В христианстве аналогом реинкарнации считается чистилище. Если человек умирает, будучи сильно привязанным к материальным проявлениям этого мира, то он просто не будет готов к видению райского блаженства, поэтому ему придется очиститься, освободиться от своих ограничений. Таких ограничений, которые принято называть грехами. Грех – не что иное, как ограничивающий фактор, который сужает область сознания так, что оно застревает и не может двигаться к прозрению.
Согласно метафоре восточных религий, если человек умирает в этом состоянии, то он возвращается на Землю, чтобы пройти этот путь заново, пока его сознание не станет совершенно ясным и свободным от земных пристрастий. Главным героем восточных мифов является монада, реинкарнированная в физическое тело человека. Жизнь за жизнью она будет воплощаться в новом теле.
Смысл реинкарнации заключается не в том, что вы или я возродимся как личности. Монада «сбрасывает» личность, а затем надевает новое тело, мужское или женское, в зависимости от того, какой опыт необходимо пережить, чтобы очистить свой разум и преодолеть свою привязанность к царству времени.
МОЙЕРС: Какой смысл заключен в идее реинкарнации?
КЭМПБЕЛЛ: Смысл перерождения в том, чтобы дать понять человеку, что он больше, чем ему кажется. Есть такие пласты и возможности для осознавания, которые не входят в привычную Я-концепцию личности. Человеческая жизнь гораздо шире и глубже, чем принято думать. То, как вы проявляетесь во внешнем мире, отражает всего лишь небольшую часть вашей внутренней реальности, истинной широты и глубины. И эта широта и глубина могут быть достигнуты. И как только человек достигает и переживает это, его глаза открываются, и он понимает, что все религии говорят об одном и том же.
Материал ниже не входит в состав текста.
/-- Settles O19: an instruction's end, and that of a pending word. -/
theorem errorsWriteOnlyStatus : Obligations.ErrorsWriteOnlyStatus := by
  constructor
  · intro i s t executed
    obtain ⟨_, answer, -, ends⟩ := exec_ends i s
    cases answer.symm.trans executed
    exact ends
  · intro s t c pending turn
    rw [engineTurn_of_pending pending] at turn
    obtain ⟨_, answer, taken, ends⟩ := runWord_ends s c
    cases answer.symm.trans turn
    exact ⟨taken, ends⟩

end Sys2Proof.Machine
end

section
/-! A pending command among the host's turns (20_memory.md R88, 45_control.md R245, R246, R248): no host turn discards
it, and the host's turns before its step change nothing that it reads. -/

namespace Sys2Proof.Machine

/-! ### The command completes -/

/-- No register's write discards a pending command; the write of CMD could only replace it. -/
theorem writeReg_pending_isSome {s : State} (r : Reg) (v : Word) (pending : s.pending.isSome) :
    (s.writeReg r v).pending.isSome := by
  by_cases cmd : r = .cmd
  · subst cmd
    rfl
  · obtain ⟨-, -, -, -, pending_kept⟩ := writeReg_status s r v cmd
    rw [pending_kept]
    exact pending

/-- A host write neither discards a pending command nor changes the order of events. -/
theorem hostWrite_pending_turns {s : State} (off : Nat) (w : Width) (v : Word) (pending : s.pending.isSome) :
    (s.hostWrite off w v).1.pending.isSome ∧ (s.hostWrite off w v).1.turns = s.turns := by
  rcases hostWrite_cases s off w v with ⟨-, h⟩ | ⟨-, h⟩ | ⟨_, -, -, -, h⟩ | ⟨r, -, -, -, h⟩
  · rw [h]
    exact ⟨pending, rfl⟩
  · rw [h, writeStatus_eq]
    exact ⟨pending, rfl⟩
  · rw [h]
    exact ⟨pending, rfl⟩
  · obtain ⟨-, -, -, -, -, -, -, -, turns_kept⟩ := writeReg_frame s r v
    rw [h]
    exact ⟨writeReg_pending_isSome r v pending, turns_kept⟩

theorem hostTurn_pending_turns {s : State} (pending : s.pending.isSome) :
    s.hostTurn.pending.isSome ∧ s.hostTurn.turns = s.turns := by
  rcases hostTurn_write_or_advance s with ⟨off, w, v, _, _, h⟩ | ⟨_, _, h⟩
  · rw [h]
    exact hostWrite_pending_turns off w v pending
  · rw [h]
    exact ⟨pending, rfl⟩

/-- A step that runs a word is a run of one step to the end of its command. -/
theorem completes_of_step {s u : State} {c : Word} (ran : step s = u.runWord c) :
    ∃ t, runSteps 1 s = .next t ∧ t.pending = none ∧ t.busy = false ∧ t.done = true := by
  obtain ⟨t, answer, taken, idle, done, -⟩ := runWord_ends u c
  exact ⟨t, runSteps_succ (ran.trans answer), taken, idle, done⟩

/-- Settles O13: by induction on the turns to come. The engine's turn, or the end of the turns, runs the pending word,
and a host's turn leaves a word pending with one turn less to come. -/
theorem pendingCommandCompletes : Obligations.PendingCommandCompletes := by
  intro s c pending no_reset
  generalize turn : s.turns = ts at no_reset ⊢
  induction ts generalizing s c with
  | nil =>
    obtain ⟨t, completes⟩ := completes_of_step (step_of_no_turns pending turn)
    exact ⟨1, t, by simp, completes⟩
  | cons event ts ih =>
    obtain ⟨not_reset, no_reset_left⟩ := List.ne_and_not_mem_of_not_mem_cons no_reset
    cases event with
    | reset => exact absurd rfl not_reset
    | engine =>
      obtain ⟨t, completes⟩ := completes_of_step (step_engine pending turn)
      exact ⟨1, t, by simp, completes⟩
    | host =>
      obtain ⟨still_pending, turns_left⟩ := hostTurn_pending_turns (s := s.withTurns ts)
        (Option.isSome_of_eq_some pending)
      obtain ⟨d, pending'⟩ := Option.isSome_iff_exists.mp still_pending
      obtain ⟨k, t, bound, run, ended⟩ := ih _ d pending' turns_left no_reset_left
      exact ⟨k + 1, t, by simpa using bound, (runSteps_succ (step_host turn)).trans run, ended⟩

/-! ### Its result -/

/-- The state but for what the turns of the host can change while a command waits: OVR, and the host's own position and
last response. -/
def State.withHostFields (s : State) (o : Bool) (pc : Nat) (r : Option Response) : State :=
  { s with ovr := o, hostPc := pc, response := r }

theorem hostTurn_busy {s : State} (busy : s.busy = true) : ∃ o pc r, s.hostTurn = s.withHostFields o pc r := by
  rcases hostTurn_write_or_advance s with ⟨off, w, v, pc, r, h⟩ | ⟨pc, r, h⟩
  · rw [hostWrite_busy s off w v busy] at h
    exact ⟨_, pc, r, h⟩
  · exact ⟨s.ovr, pc, r, h⟩

/-- Settles O55: the fields of the host's turn are the only ones it can change. -/
theorem busyHostTurnsKeepEveryOperand : Obligations.BusyHostTurnsKeepEveryOperand := by
  intro s busy
  obtain ⟨o, pc, r, turn⟩ := hostTurn_busy busy
  rw [turn]
  rfl

/-- Any number of host turns while the engine is busy. -/
theorem runSteps_busy_host (n m : Nat) (ts : List Turn) {s : State} (busy : s.busy = true) :
    ∃ o pc r, runSteps (m + n) (s.withTurns (List.replicate n .host ++ ts)) =
      runSteps m ((s.withTurns ts).withHostFields o pc r) := by
  induction n generalizing s with
  | zero => exact ⟨s.ovr, s.hostPc, s.response, rfl⟩
  | succ n ih =>
    have stepped := step_host (s := s.withTurns (List.replicate (n + 1) .host ++ ts)) rfl
    obtain ⟨o, pc, r, turn⟩ := hostTurn_busy (s := s.withTurns (List.replicate n .host ++ ts)) busy
    obtain ⟨o', pc', r', rest⟩ := ih (s := s.withHostFields o pc r) busy
    exact ⟨o', pc', r', (runSteps_succ (stepped.trans (congrArg _ turn))).trans rest⟩

/-- A command neither reads nor writes the fields that the host's turns can change. -/
theorem exec_withHostFields {i : Instr} {s t : State} (o : Bool) (pc : Nat) (r : Option Response)
    (executed : exec i s = .next t) : exec i (s.withHostFields o pc r) = .next (t.withHostFields o pc r) := by
  have checked {check : Bool} {a b : State} := next_ite_map (check := check) (a := a) (b := b) (t := t)
    fun u => u.withHostFields o pc r
  cases i with
  | enc | dec | perm => exact checked executed
  | getbit p | putbit p => cases p <;> exact checked executed
  | _ =>
    cases executed
    rfl

theorem runWord_withHostFields {s t : State} {c : Word} (o : Bool) (pc : Nat) (r : Option Response)
    (ran : s.runWord c = .next t) : (s.withHostFields o pc r).runWord c = .next (t.withHostFields o pc r) := by
  rcases runWord_cases s c with ⟨illegal, reports⟩ | ⟨i, decoded, executes⟩
  · cases reports.symm.trans ran
    exact runWord_of_illegal illegal
  · exact (runWord_of_decode decoded).trans (exec_withHostFields o pc r (executes.symm.trans ran))

/-- Settles O14: the host's turns change no field that the engine's turn reads, and its own step carries their changes
along. -/
theorem latencyDoesNotChangeTheResult : Obligations.LatencyDoesNotChangeTheResult := by
  intro s c n rest busy pending
  obtain ⟨u, ran, -⟩ := runWord_ends (s.withTurns rest) c
  obtain ⟨o, pc, r, waited⟩ := runSteps_busy_host n 1 (.engine :: rest) busy
  have at_once : step (s.withTurns (.engine :: rest)) = .next u :=
    (step_engine (s := s.withTurns (.engine :: rest)) pending rfl).trans ran
  have at_last : step ((s.withTurns (.engine :: rest)).withHostFields o pc r) = .next (u.withHostFields o pc r) :=
    (step_engine (s := (s.withTurns (.engine :: rest)).withHostFields o pc r) pending rfl).trans
      (runWord_withHostFields o pc r ran)
  rw [Nat.add_comm 1 n] at waited
  exact ⟨_, u, waited.trans (runSteps_succ at_last), at_once, rfl⟩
МОЙЕРС: Является ли это основным мотивом мифов?
КЭМПБЕЛЛ: Нет, понимание жизни как страдания, через которое человек обретает свободу от ограничений жизни, относится к высшим религиям. Я не думаю, что нечто подобное можно найти мифах аборигенов.
МОЙЕРС: Откуда эта идея взяла свое начало?
КЭМПБЕЛЛ: Я не знаю. Скорее всего, к ней пришли высокодуховные люди, однажды понявшие, что их реальная жизнь в физическом мире не соответствует духовным идеалам, к которым стремится их естество.
МОЙЕРС: Вы говорите, что мифы создает элита, или шаманы, художники и другие люди, которые отправляются в путешествие к неизвестному, затем возвращаются назад, чтобы описать этот путь в мифах. Но как насчет обычных людей? Разве они не создают мифы, например миф о Поле Баньяне?[20]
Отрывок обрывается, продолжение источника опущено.